On Monday, July 16, construction began at Georgia Tech on a life-sized two-story cardboard house. The house—in which the walls, floors, ceilings, stairs, furniture and appliances will be entirely built from cardboard—will eventually become the set for the dance performance Threshold slated for August 16-19.
The creation is a collaboration between Atlanta-based grassroots dance organization The Lucky Penny and world-renowned Atlanta architects Mack Scogin and Merril Elam. Load-in began Monday as 1,280 huge pieces of cardboard arrived at Georgia Tech's DramaTech Black Box Theater.
"I truly feel like the momentum is unstoppable," says choreographer Blake Beckham of The Lucky Penny. "It's a thrill to experience the mashup of different communities coming together in a single creative process." The building of the house over the next four weeks will involve Atlanta-based artists, volunteers, and Georgia Tech students from DramaTech and the School of Architecture.

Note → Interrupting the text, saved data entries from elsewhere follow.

-- ==== Sys2Proof/Machine/StoreCommands.lean ====
section
/-! DEFINITION. The meanings of START_UP_LOAD_COMPLETE, BLOCK_PROGRAMMED and VERIFY_BLOCK_READ (R180, R182, R183, R185). -/

namespace Sys2Proof.Machine

/-- START_UP_LOAD_COMPLETE: the load in progress decides (R180). -/
def execStartUpLoadComplete (s : State) : Host.Outcome State Fault Refusal :=
  taken s fun t => if t.phase = .loading then loadDecides t else t

/-- BLOCK_PROGRAMMED: the block under way ends and is read back (R182, R183). -/
def execBlockProgrammed (fault : Option (List Byte)) (s : State) : Host.Outcome State Fault Refusal :=
  taken s fun t => blockProgrammed t fault

/-- VERIFY_BLOCK_READ: the next block of the VERIFY in flight is judged (R185). -/
def execVerifyBlockRead (s : State) : Host.Outcome State Fault Refusal :=
  taken s fun t => verifyRead t

end Sys2Proof.Machine
end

The project, which is still seeking interested volunteers and funding via its Kickstarter site, received some good news on that front last week. Packaging company MeadWestvaco is stepping up as a project sponsor, and a philanthropist in Boston has offered a generous challenge grant if the group can meet its Kickstarter goal.

For more information about Threshold visit the project's website. To purchase tickets for the performance visit Brown Paper Tickets. Interested volunteers should check out the project's special volunteer Facebook page. To read more about how the project came about, check out the Creative Loafing article.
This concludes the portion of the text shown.